There's a right way and a wrong way to approach a cordon of Zimbabwean riot police. It's not clever for example to don an MDC t-shirt and ask the plod for the results of the Presidential election.
I usually try and carry it off with a self-confident swagger, as if a line of big cops in crash helmets and heavy boots carrying nasty sticks is an everyday hurdle. I try to look like a man who has proper business in Zimbabwe's High Court, rather than what the state media portrays me as: a colonialist who is sabotaging Zimbabwe's economy because he wants to restore white supremacism. As I reach the thick blue line I manage a cheerful:
"Good morning! How are you sirs?",
in the Zimbabwean style. This usually elicits some tentatively cheery responses and a gap in the cordon big enough to walk through. And the technique works today.
I note that there are no officers in the line, which is good as it means there's nobody to order the cops to start hitting me. But then again if they do start hitting me there's no one to tell them to stop.
Enough bravado. The risks we pampered British diplomats run are pretty modest. The worst we see are occasional flashes of temper from the regime's tame media. Last year a columnist said a female colleague of mine might go home in a body bag. The brave man who issued those threats hides behind the pen name Nathaniel Manheru. But beyond bluster of that sort we simply do not share the risks that ordinary Zimbabweans face.
Since 29 March, the regime has launched its youth militias - drunken mobs of indoctrinated thugs - on the poor rural people who dared to vote for the opposition on 29 March. We can't corroborate many of the rumours of violence we hear. We are certain that 150 people have been attacked and at least one killed. And we fear that the real toll of abuse could be much worse. Yes, we diplomats get it easy.

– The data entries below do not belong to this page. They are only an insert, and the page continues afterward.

-- ==== Sys2Proof/Laws/MeaningFrames.lean ====
section
/-! SUPPORT. For each operation of one block, once: the components of State that it leaves as they were. -/

namespace Sys2Proof.Laws

open Sys2Proof.Machine

@[simp] theorem updateEntry_frame (s : State) (n : Byte) (f : NoticeEntry → NoticeEntry) :
    (s.updateEntry n f).time = s.time ∧ (s.updateEntry n f).steering = s.steering ∧ (s.updateEntry n f).sources = s.sources
    ∧ (s.updateEntry n f).classes = s.classes ∧ (s.updateEntry n f).alarm = s.alarm ∧ (s.updateEntry n f).lines = s.lines
    ∧ (s.updateEntry n f).journal = s.journal ∧ (s.updateEntry n f).link = s.link ∧ (s.updateEntry n f).session = s.session
    ∧ (s.updateEntry n f).store = s.store ∧ (s.updateEntry n f).power = s.power ∧ (s.updateEntry n f).flight = s.flight
    ∧ (s.updateEntry n f).choices = s.choices ∧ (s.updateEntry n f).pending = s.pending
    ∧ (s.updateEntry n f).dispatcher.nextNumber = s.dispatcher.nextNumber
    ∧ (s.updateEntry n f).dispatcher.sendList = s.dispatcher.sendList := by
  simp [State.updateEntry, Dispatcher.update]

@[simp] theorem joinFrame_frame (s : State) (f : NoticeFrame) :
    (s.joinFrame f).time = s.time ∧ (s.joinFrame f).steering = s.steering ∧ (s.joinFrame f).sources = s.sources
    ∧ (s.joinFrame f).classes = s.classes ∧ (s.joinFrame f).alarm = s.alarm ∧ (s.joinFrame f).lines = s.lines
    ∧ (s.joinFrame f).journal = s.journal ∧ (s.joinFrame f).link = s.link ∧ (s.joinFrame f).session = s.session
    ∧ (s.joinFrame f).store = s.store ∧ (s.joinFrame f).power = s.power ∧ (s.joinFrame f).flight = s.flight
    ∧ (s.joinFrame f).choices = s.choices ∧ (s.joinFrame f).pending = s.pending
    ∧ (s.joinFrame f).dispatcher.entries = s.dispatcher.entries
    ∧ (s.joinFrame f).dispatcher.nextNumber = s.dispatcher.nextNumber := by
  simp [State.joinFrame, Dispatcher.join]

@[simp] theorem clearClaimed_frame (s : State) (c : ClassNo) (l : List ClaimItem) :
    (s.clearClaimed c l).time = s.time ∧ (s.clearClaimed c l).steering = s.steering ∧ (s.clearClaimed c l).classes = s.classes
    ∧ (s.clearClaimed c l).alarm = s.alarm ∧ (s.clearClaimed c l).dispatcher = s.dispatcher
    ∧ (s.clearClaimed c l).lines = s.lines ∧ (s.clearClaimed c l).journal = s.journal ∧ (s.clearClaimed c l).link = s.link
    ∧ (s.clearClaimed c l).session = s.session ∧ (s.clearClaimed c l).store = s.store ∧ (s.clearClaimed c l).power = s.power
    ∧ (s.clearClaimed c l).choices = s.choices ∧ (s.clearClaimed c l).pending = s.pending
    ∧ (s.clearClaimed c l).flight.asks = s.flight.asks ∧ (s.clearClaimed c l).flight.withdrawals = s.flight.withdrawals
    ∧ (s.clearClaimed c l).flight.arrivals = s.flight.arrivals ∧ (s.clearClaimed c l).flight.loss = s.flight.loss := by
  simp [State.clearClaimed]

@[simp] theorem popAsk_frame (s : State) :
    s.popAsk.time = s.time ∧ s.popAsk.steering = s.steering ∧ s.popAsk.sources = s.sources ∧ s.popAsk.classes = s.classes
    ∧ s.popAsk.alarm = s.alarm ∧ s.popAsk.dispatcher = s.dispatcher ∧ s.popAsk.lines = s.lines ∧ s.popAsk.journal = s.journal
    ∧ s.popAsk.link = s.link ∧ s.popAsk.session = s.session ∧ s.popAsk.store = s.store ∧ s.popAsk.power = s.power
    ∧ s.popAsk.choices = s.choices ∧ s.popAsk.pending = s.pending ∧ s.popAsk.flight.reports = s.flight.reports
    ∧ s.popAsk.flight.withdrawals = s.flight.withdrawals ∧ s.popAsk.flight.arrivals = s.flight.arrivals
    ∧ s.popAsk.flight.loss = s.flight.loss := by
  simp [State.popAsk]

@[simp] theorem takeWithdrawal_frame (s : State) (i : SourceNo) :
    (s.takeWithdrawal i).time = s.time ∧ (s.takeWithdrawal i).steering = s.steering ∧ (s.takeWithdrawal i).sources = s.sources
    ∧ (s.takeWithdrawal i).classes = s.classes ∧ (s.takeWithdrawal i).alarm = s.alarm
    ∧ (s.takeWithdrawal i).dispatcher = s.dispatcher ∧ (s.takeWithdrawal i).journal = s.journal
    ∧ (s.takeWithdrawal i).link = s.link ∧ (s.takeWithdrawal i).session = s.session ∧ (s.takeWithdrawal i).store = s.store
    ∧ (s.takeWithdrawal i).power = s.power ∧ (s.takeWithdrawal i).choices = s.choices
    ∧ (s.takeWithdrawal i).pending = s.pending ∧ (s.takeWithdrawal i).flight.reports = s.flight.reports
    ∧ (s.takeWithdrawal i).flight.asks = s.flight.asks ∧ (s.takeWithdrawal i).flight.withdrawals = s.flight.withdrawals
    ∧ (s.takeWithdrawal i).flight.loss = s.flight.loss := by
  unfold State.takeWithdrawal
  split
  · split <;> simp
  · simp

@[simp] theorem dropReports_frame (s : State) (i : SourceNo) :
    (s.dropReports i).time = s.time ∧ (s.dropReports i).steering = s.steering ∧ (s.dropReports i).sources = s.sources
    ∧ (s.dropReports i).classes = s.classes ∧ (s.dropReports i).alarm = s.alarm ∧ (s.dropReports i).dispatcher = s.dispatcher
    ∧ (s.dropReports i).lines = s.lines ∧ (s.dropReports i).journal = s.journal ∧ (s.dropReports i).link = s.link
    ∧ (s.dropReports i).session = s.session ∧ (s.dropReports i).store = s.store ∧ (s.dropReports i).power = s.power
    ∧ (s.dropReports i).choices = s.choices ∧ (s.dropReports i).pending = s.pending
    ∧ (s.dropReports i).flight.asks = s.flight.asks ∧ (s.dropReports i).flight.withdrawals = s.flight.withdrawals
    ∧ (s.dropReports i).flight.arrivals = s.flight.arrivals ∧ (s.dropReports i).flight.loss = s.flight.loss := by
  simp [State.dropReports]

@[simp] theorem replaceEntry_frame (s : State) (i : SourceNo) (e : SteerEntry) :
    (s.replaceEntry i e).time = s.time ∧ (s.replaceEntry i e).classes = s.classes ∧ (s.replaceEntry i e).alarm = s.alarm
    ∧ (s.replaceEntry i e).dispatcher = s.dispatcher ∧ (s.replaceEntry i e).lines = s.lines
    ∧ (s.replaceEntry i e).journal = s.journal ∧ (s.replaceEntry i e).link = s.link ∧ (s.replaceEntry i e).session = s.session
    ∧ (s.replaceEntry i e).store = s.store ∧ (s.replaceEntry i e).power = s.power ∧ (s.replaceEntry i e).choices = s.choices
    ∧ (s.replaceEntry i e).pending = s.pending ∧ (s.replaceEntry i e).flight.asks = s.flight.asks
    ∧ (s.replaceEntry i e).flight.withdrawals = s.flight.withdrawals ∧ (s.replaceEntry i e).flight.arrivals = s.flight.arrivals
    ∧ (s.replaceEntry i e).flight.loss = s.flight.loss := by
  unfold State.replaceEntry
  split <;> simp

@[simp] theorem reevaluateSteered_frame (s : State) (c : Option ClassNo) :
    (s.reevaluateSteered c).time = s.time ∧ (s.reevaluateSteered c).steering = s.steering
    ∧ (s.reevaluateSteered c).sources = s.sources ∧ (s.reevaluateSteered c).alarm = s.alarm
    ∧ (s.reevaluateSteered c).dispatcher = s.dispatcher ∧ (s.reevaluateSteered c).lines = s.lines
    ∧ (s.reevaluateSteered c).journal = s.journal ∧ (s.reevaluateSteered c).link = s.link
    ∧ (s.reevaluateSteered c).session = s.session ∧ (s.reevaluateSteered c).store = s.store
    ∧ (s.reevaluateSteered c).power = s.power ∧ (s.reevaluateSteered c).flight = s.flight
    ∧ (s.reevaluateSteered c).choices = s.choices ∧ (s.reevaluateSteered c).pending = s.pending := by
  cases c <;> simp [State.reevaluateSteered]

@[simp] theorem steerTo_frame (s : State) (i : SourceNo) (e : SteerEntry) :
    (s.steerTo i e).time = s.time ∧ (s.steerTo i e).alarm = s.alarm ∧ (s.steerTo i e).dispatcher = s.dispatcher
    ∧ (s.steerTo i e).lines = s.lines ∧ (s.steerTo i e).journal = s.journal ∧ (s.steerTo i e).link = s.link
    ∧ (s.steerTo i e).session = s.session ∧ (s.steerTo i e).store = s.store ∧ (s.steerTo i e).power = s.power
    ∧ (s.steerTo i e).choices = s.choices ∧ (s.steerTo i e).pending = s.pending ∧ (s.steerTo i e).flight.asks = s.flight.asks
    ∧ (s.steerTo i e).flight.withdrawals = s.flight.withdrawals ∧ (s.steerTo i e).flight.arrivals = s.flight.arrivals
    ∧ (s.steerTo i e).flight.loss = s.flight.loss := by
  unfold State.steerTo
  dsimp only
  split <;> simp

@[simp] theorem force_frame (s : State) (i : SourceNo) (a : ForceAction) :
    (s.force i a).time = s.time ∧ (s.force i a).steering = s.steering ∧ (s.force i a).classes = s.classes
    ∧ (s.force i a).alarm = s.alarm ∧ (s.force i a).dispatcher = s.dispatcher ∧ (s.force i a).lines = s.lines
    ∧ (s.force i a).journal = s.journal ∧ (s.force i a).link = s.link ∧ (s.force i a).session = s.session
    ∧ (s.force i a).store = s.store ∧ (s.force i a).power = s.power ∧ (s.force i a).choices = s.choices
    ∧ (s.force i a).pending = s.pending ∧ (s.force i a).flight.asks = s.flight.asks ∧ (s.force i a).flight.loss = s.flight.loss := by
  cases a <;> simp [State.force]

@[simp] theorem takeReport_frame (s : State) (r : Report) :
    (s.takeReport r).time = s.time ∧ (s.takeReport r).steering = s.steering ∧ (s.takeReport r).sources = s.sources
    ∧ (s.takeReport r).alarm = s.alarm ∧ (s.takeReport r).dispatcher = s.dispatcher ∧ (s.takeReport r).lines = s.lines
    ∧ (s.takeReport r).journal = s.journal ∧ (s.takeReport r).link = s.link ∧ (s.takeReport r).session = s.session
    ∧ (s.takeReport r).store = s.store ∧ (s.takeReport r).power = s.power ∧ (s.takeReport r).flight = s.flight
    ∧ (s.takeReport r).choices = s.choices ∧ (s.takeReport r).pending = s.pending := by
  simp [State.takeReport]

@[simp] theorem setMasks_frame (s : State) (m : Half) (b : Bool) :
    (s.setMasks m b).time = s.time ∧ (s.setMasks m b).steering = s.steering ∧ (s.setMasks m b).sources = s.sources
    ∧ (s.setMasks m b).alarm = s.alarm ∧ (s.setMasks m b).dispatcher = s.dispatcher ∧ (s.setMasks m b).lines = s.lines
    ∧ (s.setMasks m b).journal = s.journal ∧ (s.setMasks m b).link = s.link ∧ (s.setMasks m b).session = s.session
    ∧ (s.setMasks m b).store = s.store ∧ (s.setMasks m b).power = s.power ∧ (s.setMasks m b).flight = s.flight
    ∧ (s.setMasks m b).choices = s.choices ∧ (s.setMasks m b).pending = s.pending := by
  simp [State.setMasks]

@[simp] theorem openWith_frame (s : State) (p : SessionParams) :
    (s.openWith p).time = s.time ∧ (s.openWith p).steering = s.steering ∧ (s.openWith p).sources = s.sources
    ∧ (s.openWith p).classes = s.classes ∧ (s.openWith p).alarm = s.alarm ∧ (s.openWith p).lines = s.lines
    ∧ (s.openWith p).journal = s.journal ∧ (s.openWith p).link = s.link ∧ (s.openWith p).store = s.store
    ∧ (s.openWith p).power = s.power ∧ (s.openWith p).choices = s.choices ∧ (s.openWith p).pending = s.pending
    ∧ (s.openWith p).flight.reports = s.flight.reports ∧ (s.openWith p).flight.asks = s.flight.asks
    ∧ (s.openWith p).flight.withdrawals = s.flight.withdrawals ∧ (s.openWith p).flight.loss = s.flight.loss
    ∧ (s.openWith p).dispatcher.entries = s.dispatcher.entries := by
  simp [State.openWith]

@[simp] theorem answerExpired_frame (s : State) (e : NoticeEntry) :
    (s.answerExpired e).time = s.time ∧ (s.answerExpired e).steering = s.steering ∧ (s.answerExpired e).sources = s.sources
    ∧ (s.answerExpired e).classes = s.classes ∧ (s.answerExpired e).alarm = s.alarm ∧ (s.answerExpired e).lines = s.lines
    ∧ (s.answerExpired e).journal = s.journal ∧ (s.answerExpired e).session = s.session ∧ (s.answerExpired e).store = s.store
    ∧ (s.answerExpired e).power = s.power ∧ (s.answerExpired e).choices = s.choices ∧ (s.answerExpired e).pending = s.pending
    ∧ (s.answerExpired e).link.rateB = s.link.rateB ∧ (s.answerExpired e).link.rateA = s.link.rateA
    ∧ (s.answerExpired e).link.rate = s.link.rate ∧ (s.answerExpired e).link.rxEnabled = s.link.rxEnabled
    ∧ (s.answerExpired e).link.rxWait = s.link.rxWait ∧ (s.answerExpired e).link.rx = s.link.rx
    ∧ (s.answerExpired e).link.rxTimer = s.link.rxTimer ∧ (s.answerExpired e).link.frameErrors = s.link.frameErrors
    ∧ (s.answerExpired e).link.window = s.link.window ∧ (s.answerExpired e).link.startPending = s.link.startPending
    ∧ (s.answerExpired e).flight.reports = s.flight.reports ∧ (s.answerExpired e).flight.asks = s.flight.asks
    ∧ (s.answerExpired e).flight.withdrawals = s.flight.withdrawals ∧ (s.answerExpired e).flight.arrivals = s.flight.arrivals := by
  unfold State.answerExpired
  dsimp only
  split <;> simp

@[simp] theorem serviceExpired_frame (s : State) (e : NoticeEntry) :
    (s.serviceExpired e).time = s.time ∧ (s.serviceExpired e).steering = s.steering ∧ (s.serviceExpired e).sources = s.sources
    ∧ (s.serviceExpired e).alarm = s.alarm ∧ (s.serviceExpired e).lines = s.lines ∧ (s.serviceExpired e).journal = s.journal
    ∧ (s.serviceExpired e).store = s.store ∧ (s.serviceExpired e).power = s.power ∧ (s.serviceExpired e).choices = s.choices
    ∧ (s.serviceExpired e).pending = s.pending ∧ (s.serviceExpired e).link.rateB = s.link.rateB
    ∧ (s.serviceExpired e).link.rateA = s.link.rateA ∧ (s.serviceExpired e).link.rate = s.link.rate
    ∧ (s.serviceExpired e).link.rxEnabled = s.link.rxEnabled ∧ (s.serviceExpired e).link.rxWait = s.link.rxWait
    ∧ (s.serviceExpired e).link.rx = s.link.rx ∧ (s.serviceExpired e).link.rxTimer = s.link.rxTimer
    ∧ (s.serviceExpired e).link.frameErrors = s.link.frameErrors ∧ (s.serviceExpired e).link.window = s.link.window
    ∧ (s.serviceExpired e).link.startPending = s.link.startPending ∧ (s.serviceExpired e).flight.reports = s.flight.reports
    ∧ (s.serviceExpired e).flight.withdrawals = s.flight.withdrawals ∧ (s.serviceExpired e).flight.loss = s.flight.loss
    ∧ (s.serviceExpired e).session.up = s.session.up ∧ (s.serviceExpired e).session.endCause = s.session.endCause
    ∧ (s.serviceExpired e).session.credit = s.session.credit
    ∧ (s.serviceExpired e).session.answerTimeout = s.session.answerTimeout
    ∧ (s.serviceExpired e).session.retryLimit = s.session.retryLimit ∧ (s.serviceExpired e).session.nesting = s.session.nesting := by
  simp [State.serviceExpired]

@[simp] theorem beginSave_frame (s : State) (o : Order) (n : SlotNo) :
    (s.beginSave o n).time = s.time ∧ (s.beginSave o n).steering = s.steering ∧ (s.beginSave o n).sources = s.sources
    ∧ (s.beginSave o n).classes = s.classes ∧ (s.beginSave o n).alarm = s.alarm ∧ (s.beginSave o n).dispatcher = s.dispatcher
    ∧ (s.beginSave o n).lines = s.lines ∧ (s.beginSave o n).journal = s.journal ∧ (s.beginSave o n).link = s.link
    ∧ (s.beginSave o n).session = s.session ∧ (s.beginSave o n).power = s.power ∧ (s.beginSave o n).flight = s.flight
    ∧ (s.beginSave o n).pending = s.pending := by
  simp [State.beginSave, Store.setSlot]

Anyway, back to the High Court. Inside the police cordon is a scrum of journalists, observers and lawyers all struggling to get into a tiny room to hear a judge rule whether Zimbabwe's election results should be released, more than two weeks after the people voted.
A long wait. Boiling hot. The judge appears, flings a copy of a written judgement at the lawyers and runs for it. The judgement is 15 pages long - enough reading time for the judge to escape the building. It says that the election authorities must act legally, but that the courts cannot question the authorities' decisions. So if the authorities want to delay announcing the election indefinitely, that's fine. It's a fudge by a judge who's been bought; and then threatened.
Outside the court, the scrum re-engages. I hare across the road to avoid the cameras and trip over a man sitting on the roadside selling apples (20 Million dollars each). He doesn't have any doughnuts, unfortunately:
"What is going to happen to us, sir? I am waiting and waiting and I cannot sleep. I am sure I will die if we carry on like this."
Sadly he's probably right.
Posted at 11:13 18 April 2008 by Philip Barclay | Comments[5]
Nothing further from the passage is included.